:: What you should do ::
Scan the lines below and report each one containing "never" by copying it.
Recorded information below:
-- ==== Sys2Proof/Certificates/Slice0/Obligations.lean ====
section
/-! DEFINITION. The statements for the provers, from the numbered rules of spec/. Each docstring names the rule. -/

open Sys2Proof Sys2Proof.Machine

/-! ## Decoding and stepping -/

/-- 45_sequencer.md R218: a command the host issues is executed. The move is taken off the host's list first (the list is
the model's own, log entry 2). -/
def Obligations.StepRunsTheDecodedCommand : Prop :=
  ∀ (s : State) (w : CommandWord) (data : List Byte) (rest : List HostMove) (i : Instr),
    s.port = .issue w data :: rest → decodeCommand w data = .ok i → step s = exec i { s with port := rest }

/-- 45_sequencer.md R211: in `S_RUN`, while the host holds, the packet at `cur` is run. -/
def Obligations.StepRunsTheDecodedPacket : Prop :=
  ∀ (s : State) (i : Instr), s.seq = .run → s.cur ≠ s.nRx → decodePacket (rxRead s) s.cur s.nRx = .ok i →
    (s.port = [] → step s = exec i s) ∧
    (∀ rest, s.port = .hold :: rest → step s = exec i { s with port := rest })

/-- Words written out from 30_encoding.md R82 to R87, R93 and R94 (the command words are those of 95_test_vectors.md). The
last clause, a record told by its opcode, is the model's choice: the block never decodes a record (log entry 20). -/
def Obligations.SpecWordsDecode : Prop :=
  decode (.command 0x000000000000#48 []) = .ok .reset ∧
  decode (.command 0x2100FFFFFFF5#48 []) = .ok (.writeBits 0xFFFFFFF5#32 4#6) ∧
  decode (.command 0x284000000000#48 []) = .ok (.writeBits 0#32 33#6) ∧
  decode (.command 0x300000000061#48 []) = .ok (.encPut 0x61#8) ∧
  decode (.command 0x300000000141#48 []) = .error .mustBeZero ∧
  decode (.command 0x100000000001#48 []) = .error .mustBeZero ∧
  decode (.command 0xA00000000000#48 []) = .error .reservedCode ∧
  decode (.command 0x700000000003#48 [0xA0#8, 0x00#8, 0x02#8]) = .ok (.rxLoad 3#16 [0xA0#8, 0x00#8, 0x02#8]) ∧
  decode (.packet [0xA0#8, 0x12#8, 0x34#8]) = .ok (.serverSelect 0x1234#16) ∧
  decode (.packet [0xA0#8, 0xFF#8]) = .error (.short 0xA0#8) ∧
  decode (.packet [0xA8#8, 0xA0#8]) = .ok (.ignored 0xA8#8) ∧
  decode (.record [0xB9#8, 0x00#8, 0x03#8]) = .ok .features

/-- 30_encoding.md R83 to R90 and R93: every well-formed instruction, whatever its operands and the configuration, is
what the decoder reads from its encoding. That a record is told by its opcode and length, and that an ignored body is
written as zeros, is the model's choice (log entries 20 and 10). -/
def Obligations.DecodeOfEncodeIsTheInstruction : Prop :=
  ∀ (cfg : Cfg) (i : Instr), i.wf = true → decode (encode cfg i) = .ok i

/-- 30_encoding.md R93, R94: a command transaction that decodes is the encoding of what it decodes to, so no bit of an
accepted word is ignored. -/
def Obligations.EncodeOfDecodedCommandIsTheWord : Prop :=
  ∀ (cfg : Cfg) (w : CommandWord) (data : List Byte) (i : Instr),
    decodeCommand w data = .ok i → encode cfg i = .command w data

/-- 30_encoding.md R82, R93, R96: whatever decodes is well formed. -/
def Obligations.DecodedInstructionsAreWellFormed : Prop :=
  ∀ (e : Encoding) (i : Instr), decode e = .ok i → i.wf = true

/-- 30_encoding.md R94 (a), (b): reserved codes and non-zero must-be-zero bits are refused, whatever the data port
carries and whatever the state: nothing changes but the response (that a refusal is a step is the model's choice, log
entry 5). -/
def Obligations.BadCommandWordsAreRefused : Prop :=
  ∀ (s : State) (w : CommandWord) (data : List Byte) (rest : List HostMove), s.port = .issue w data :: rest →
    let f := commandFields w
    (10 ≤ f.code.toNat ∨ f.reserved ≠ 0#6 ∨ (f.code ≠ 2#4 ∧ f.n6 ≠ 0#6) ∨
      (f.code = 3#4 ∧ f.imm.extractLsb' 8 24 ≠ 0#24) ∨ (f.code = 7#4 ∧ f.imm.extractLsb' 16 16 ≠ 0#16) ∨
      (f.code ≠ 2#4 ∧ f.code ≠ 3#4 ∧ f.code ≠ 7#4 ∧ f.imm ≠ 0#32)) →
    step s = .next { s with port := rest, resp := some .refused }

/-- 30_encoding.md R82, R94 (e), (g): every opcode but the recognised four is IGNORED, the outbound opcodes among them;
there is no illegal inbound opcode. -/
def Obligations.EveryOtherOpcodeIsIgnored : Prop :=
  ∀ (rd : Nat → Option Byte) (cur lim : Nat) (op : Byte),
    rd cur = some op → op ∉ recognisedOpcodes → decodePacket rd cur lim = .ok (.ignored op)

/-! ## Bit Buffer -/

/-- 40_bitbuffer.md R113, the stream law: a write appends exactly its `n` bits, most significant first, and changes no
earlier bit; it completes `(pb + n) div 8` bytes behind those already in `q`; `pb'` is `(pb + n) mod 8`; the pending
value stays below `2^pb'`. -/
def Obligations.WriteAppendsExactlyItsBits : Prop :=
  ∀ (b : BitBuf) (value n : Nat),
    (wb b value n).stream = b.stream ++ codeBits value n ∧
    (∃ bs, (wb b value n).q = b.q ++ bs ∧ bs.length = (b.pb.toNat + n) / 8) ∧
    (wb b value n).pb.toNat = (b.pb.toNat + n) % 8 ∧
    (wb b value n).pv.toNat < 2 ^ (wb b value n).pb.toNat

/-- 40_bitbuffer.md R110 (a), (b), (d), (e): corner cases of a write of `n` bits ((c) is HighCodeBitsAreIgnored). -/
def Obligations.WriteBitsCornerCases : Prop :=
  ∀ (b : BitBuf) (value n : Nat), b.pv.toNat < 2 ^ b.pb.toNat →
    wb b value 0 = b ∧
    (b.pb.toNat = 7 → (wb b value 32).q.length = b.q.length + 4 ∧ (wb b value 32).pb = 7#3) ∧
    (b.pb.toNat + n < 8 → (wb b value n).q = b.q ∧ (wb b value n).pv.toNat = b.pv.toNat * 2 ^ n + value % 2 ^ n ∧
      (wb b value n).pb.toNat = b.pb.toNat + n) ∧
    ((b.pb.toNat + n) % 8 = 0 → (wb b value n).pb = 0#3 ∧ (wb b value n).pv = 0#7)

/-- 10_state.md R23: WRITE_BITS appends 0 to 4 bytes, ENC_PUT 0 to 2, ENC_FINISH 1 to 5, behind the bytes already in
`q`. -/
def Obligations.QueueGrowthIsBounded : Prop :=
  ∀ (cfg : Cfg) (b : BitBuf) (value n : Nat) (x : Byte), n ≤ 32 →
    (∃ bs, (wb b value n).q = b.q ++ bs ∧ bs.length ≤ 4) ∧
    (∃ bs, (putByte cfg b x).q = b.q ++ bs ∧ bs.length ≤ 2) ∧
    (∃ bs, (finishStream cfg b).q = b.q ++ bs ∧ 1 ≤ bs.length ∧ bs.length ≤ 5)

/-- 40_bitbuffer.md R110: WRITE_BITS, code `0x2`, its operands in `imm` and `n6`: where it is accepted the Bit Buffer is
`wb` of it and all else is unchanged; elsewhere it is refused. -/
def Obligations.WriteBitsCompletes : Prop :=
  ∀ (value : BitVec 32) (n : BitVec 6),
    decode (.command (0x2#4 ++ n ++ 0#6 ++ value) []) = .ok (.writeBits value n) ∧
    ∀ s : State,
      (s.seq = .idle → s.ph = .active → n.toNat ≤ 32 →
        exec (.writeBits value n) s =
          .next { s with bb := wb s.bb value.toNat n.toNat, resp := some (.ok .none) }) ∧
      (s.seq ≠ .idle ∨ s.ph ≠ .active ∨ 32 < n.toNat →
        exec (.writeBits value n) s = .next { s with resp := some .refused })

/-- 40_bitbuffer.md R114: beyond 32 bits a write has no meaning: refused in every state, nothing but the response
changes; the codes of `HTAB` and `TERM` never go beyond 32. -/
def Obligations.WritesBeyond32BitsAreRefused : Prop :=
  (∀ (value : BitVec 32) (n : BitVec 6) (s : State), 32 < n.toNat →
    exec (.writeBits value n) s = .next { s with resp := some .refused }) ∧
  (∀ (cfg : Cfg) (x : Byte), (cfg.htab x).len ≤ 16 ∧ cfg.term.len ≤ 32)

/-- 40_bitbuffer.md R111: READ_BYTE, code `0x5`: `none` on an empty queue, otherwise the front byte, removed; `pv` and
`pb` and everything else unchanged; refused outside `S_IDLE`. -/
def Obligations.ReadByteCompletes : Prop :=
  decode (.command 0x500000000000#48 []) = .ok .readByte ∧
  ∀ s : State,
    (s.seq = .idle → s.bb.q = [] → exec .readByte s = .next { s with resp := some (.ok (.byte none)) }) ∧
    (∀ b rest, s.seq = .idle → s.bb.q = b :: rest →
      exec .readByte s = .next { s with bb := { s.bb with q := rest }, resp := some (.ok (.byte (some b))) }) ∧
    (s.seq ≠ .idle → exec .readByte s = .next { s with resp := some .refused })

/-- 40_bitbuffer.md R112: BB_OFFSET, code `0x6`, answers `(8 - pb) mod 8` and changes nothing; refused outside
`S_IDLE`. -/
def Obligations.BbOffsetCompletes : Prop :=
  decode (.command 0x600000000000#48 []) = .ok .bbOffset ∧
  ∀ s : State,
    (s.seq = .idle → ∃ k : BitVec 3, k.toNat = (8 - s.bb.pb.toNat) % 8 ∧
      exec .bbOffset s = .next { s with resp := some (.ok (.offset k)) }) ∧
    (s.seq ≠ .idle → exec .bbOffset s = .next { s with resp := some .refused })

/-! ## Huffman Encoder -/

/-- 41_huffman_encoder.md R130: ENC_START, code `0x1`: `pv <- 0; pb <- 0; q <- []; ph <- E_ACTIVE`, in any phase; refused
outside `S_IDLE`. -/
def Obligations.EncStartCompletes : Prop :=
  decode (.command 0x100000000000#48 []) = .ok .encStart ∧
  ∀ s : State,
    (s.seq = .idle → exec .encStart s =
      .next { s with bb := { pv := 0#7, pb := 0#3, q := [] }, ph := .active, resp := some (.ok .none) }) ∧
    (s.seq ≠ .idle → exec .encStart s = .next { s with resp := some .refused })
End of Recorded information.
:: Output ::
last clause, a record told by its opcode, is the model's choice: the block never decodes a record (log entry 20). -/
changes; the codes of `HTAB` and `TERM` never go beyond 32. -/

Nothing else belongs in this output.